+++ Study material

/-! ### loadKeying -/

@[simp] theorem loadKeying_status (ws : List Word) (r : Nat) (s : State) :
    (loadKeying ws r s).status = { s.status with keyed := true } := rfl
@[simp] theorem loadKeying_params (ws : List Word) (r : Nat) (s : State) : (loadKeying ws r s).params = s.params := rfl
@[simp] theorem loadKeying_doneIe (ws : List Word) (r : Nat) (s : State) :
    (loadKeying ws r s).doneIe = s.doneIe := rfl
@[simp] theorem loadKeying_rounds (ws : List Word) (r : Nat) (s : State) :
    (loadKeying ws r s).rounds = s.rounds := rfl
@[simp] theorem loadKeying_survCount (ws : List Word) (r : Nat) (s : State) :
    (loadKeying ws r s).survCount = s.survCount := rfl
@[simp] theorem loadKeying_key (ws : List Word) (r : Nat) (s : State) : (loadKeying ws r s).key = s.key := rfl
@[simp] theorem loadKeying_din (ws : List Word) (r : Nat) (s : State) : (loadKeying ws r s).din = s.din := rfl
@[simp] theorem loadKeying_dout (ws : List Word) (r : Nat) (s : State) : (loadKeying ws r s).dout = s.dout := rfl
@[simp] theorem loadKeying_pair1 (ws : List Word) (r : Nat) (s : State) : (loadKeying ws r s).pair1 = s.pair1 := rfl
@[simp] theorem loadKeying_pair2 (ws : List Word) (r : Nat) (s : State) : (loadKeying ws r s).pair2 = s.pair2 := rfl
@[simp] theorem loadKeying_pair3 (ws : List Word) (r : Nat) (s : State) : (loadKeying ws r s).pair3 = s.pair3 := rfl
@[simp] theorem loadKeying_res (ws : List Word) (r : Nat) (s : State) : (loadKeying ws r s).res = s.res := rfl
@[simp] theorem loadKeying_surv (ws : List Word) (r : Nat) (s : State) : (loadKeying ws r s).surv = s.surv := rfl
@[simp] theorem loadKeying_subkeyRam (ws : List Word) (r : Nat) (s : State) :
    (loadKeying ws r s).subkeyRam = ws ++ s.subkeyRam.drop ws.length := rfl
@[simp] theorem loadKeying_rAct (ws : List Word) (r : Nat) (s : State) : (loadKeying ws r s).rAct = r := rfl
@[simp] theorem loadKeying_pend (ws : List Word) (r : Nat) (s : State) : (loadKeying ws r s).pend = s.pend := rfl
@[simp] theorem loadKeying_env (ws : List Word) (r : Nat) (s : State) : (loadKeying ws r s).env = s.env := rfl

/-! ### commit -/

@[simp] theorem commit_status (p : Phase) (r : Found) (b : Bool) (s : State) :
    (commit p r b s).status = { s.status with sphase := if b = true then phaseNumber p else s.status.sphase, sovf := if b = true then decide (s.params.survMax < r.count) else s.status.sovf, resolved := decide (r.count = 1) } := rfl
@[simp] theorem commit_params (p : Phase) (r : Found) (b : Bool) (s : State) : (commit p r b s).params = s.params := rfl
@[simp] theorem commit_doneIe (p : Phase) (r : Found) (b : Bool) (s : State) :
    (commit p r b s).doneIe = s.doneIe := rfl
@[simp] theorem commit_rounds (p : Phase) (r : Found) (b : Bool) (s : State) :
    (commit p r b s).rounds = s.rounds := rfl
@[simp] theorem commit_survCount (p : Phase) (r : Found) (b : Bool) (s : State) :
    (commit p r b s).survCount = BitVec.ofNat 32 (min r.count 0xFFFFFFFF) := rfl
@[simp] theorem commit_key (p : Phase) (r : Found) (b : Bool) (s : State) : (commit p r b s).key = s.key := rfl
@[simp] theorem commit_din (p : Phase) (r : Found) (b : Bool) (s : State) : (commit p r b s).din = s.din := rfl
@[simp] theorem commit_dout (p : Phase) (r : Found) (b : Bool) (s : State) : (commit p r b s).dout = s.dout := rfl
@[simp] theorem commit_pair1 (p : Phase) (r : Found) (b : Bool) (s : State) : (commit p r b s).pair1 = s.pair1 := rfl
@[simp] theorem commit_pair2 (p : Phase) (r : Found) (b : Bool) (s : State) : (commit p r b s).pair2 = s.pair2 := rfl
@[simp] theorem commit_pair3 (p : Phase) (r : Found) (b : Bool) (s : State) : (commit p r b s).pair3 = s.pair3 := rfl
@[simp] theorem commit_res (p : Phase) (r : Found) (b : Bool) (s : State) :
    (commit p r b s).res = resultOf p r s.res := rfl
@[simp] theorem commit_surv (p : Phase) (r : Found) (b : Bool) (s : State) :
    (commit p r b s).surv = r.list ++ s.surv.drop r.list.length := rfl
@[simp] theorem commit_subkeyRam (p : Phase) (r : Found) (b : Bool) (s : State) :
    (commit p r b s).subkeyRam = s.subkeyRam := rfl
@[simp] theorem commit_rAct (p : Phase) (r : Found) (b : Bool) (s : State) : (commit p r b s).rAct = s.rAct := rfl
@[simp] theorem commit_pend (p : Phase) (r : Found) (b : Bool) (s : State) : (commit p r b s).pend = s.pend := rfl
@[simp] theorem commit_env (p : Phase) (r : Found) (b : Bool) (s : State) : (commit p r b s).env = s.env := rfl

++++++

Task to carry out :: Give the lines from the one containing "theorem commit_doneIe (p" through the end of the entries again, exactly as written and with no other lines.

Exercise result ::
@[simp] theorem commit_doneIe (p : Phase) (r : Found) (b : Bool) (s : State) :
    (commit p r b s).doneIe = s.doneIe := rfl
@[simp] theorem commit_rounds (p : Phase) (r : Found) (b : Bool) (s : State) :
    (commit p r b s).rounds = s.rounds := rfl
@[simp] theorem commit_survCount (p : Phase) (r : Found) (b : Bool) (s : State) :
    (commit p r b s).survCount = BitVec.ofNat 32 (min r.count 0xFFFFFFFF) := rfl
@[simp] theorem commit_key (p : Phase) (r : Found) (b : Bool) (s : State) : (commit p r b s).key = s.key := rfl
@[simp] theorem commit_din (p : Phase) (r : Found) (b : Bool) (s : State) : (commit p r b s).din = s.din := rfl
@[simp] theorem commit_dout (p : Phase) (r : Found) (b : Bool) (s : State) : (commit p r b s).dout = s.dout := rfl
@[simp] theorem commit_pair1 (p : Phase) (r : Found) (b : Bool) (s : State) : (commit p r b s).pair1 = s.pair1 := rfl
@[simp] theorem commit_pair2 (p : Phase) (r : Found) (b : Bool) (s : State) : (commit p r b s).pair2 = s.pair2 := rfl
@[simp] theorem commit_pair3 (p : Phase) (r : Found) (b : Bool) (s : State) : (commit p r b s).pair3 = s.pair3 := rfl
@[simp] theorem commit_res (p : Phase) (r : Found) (b : Bool) (s : State) :
    (commit p r b s).res = resultOf p r s.res := rfl
@[simp] theorem commit_surv (p : Phase) (r : Found) (b : Bool) (s : State) :
    (commit p r b s).surv = r.list ++ s.surv.drop r.list.length := rfl
@[simp] theorem commit_subkeyRam (p : Phase) (r : Found) (b : Bool) (s : State) :
    (commit p r b s).subkeyRam = s.subkeyRam := rfl
@[simp] theorem commit_rAct (p : Phase) (r : Found) (b : Bool) (s : State) : (commit p r b s).rAct = s.rAct := rfl
@[simp] theorem commit_pend (p : Phase) (r : Found) (b : Bool) (s : State) : (commit p r b s).pend = s.pend := rfl
@[simp] theorem commit_env (p : Phase) (r : Found) (b : Bool) (s : State) : (commit p r b s).env = s.env := rfl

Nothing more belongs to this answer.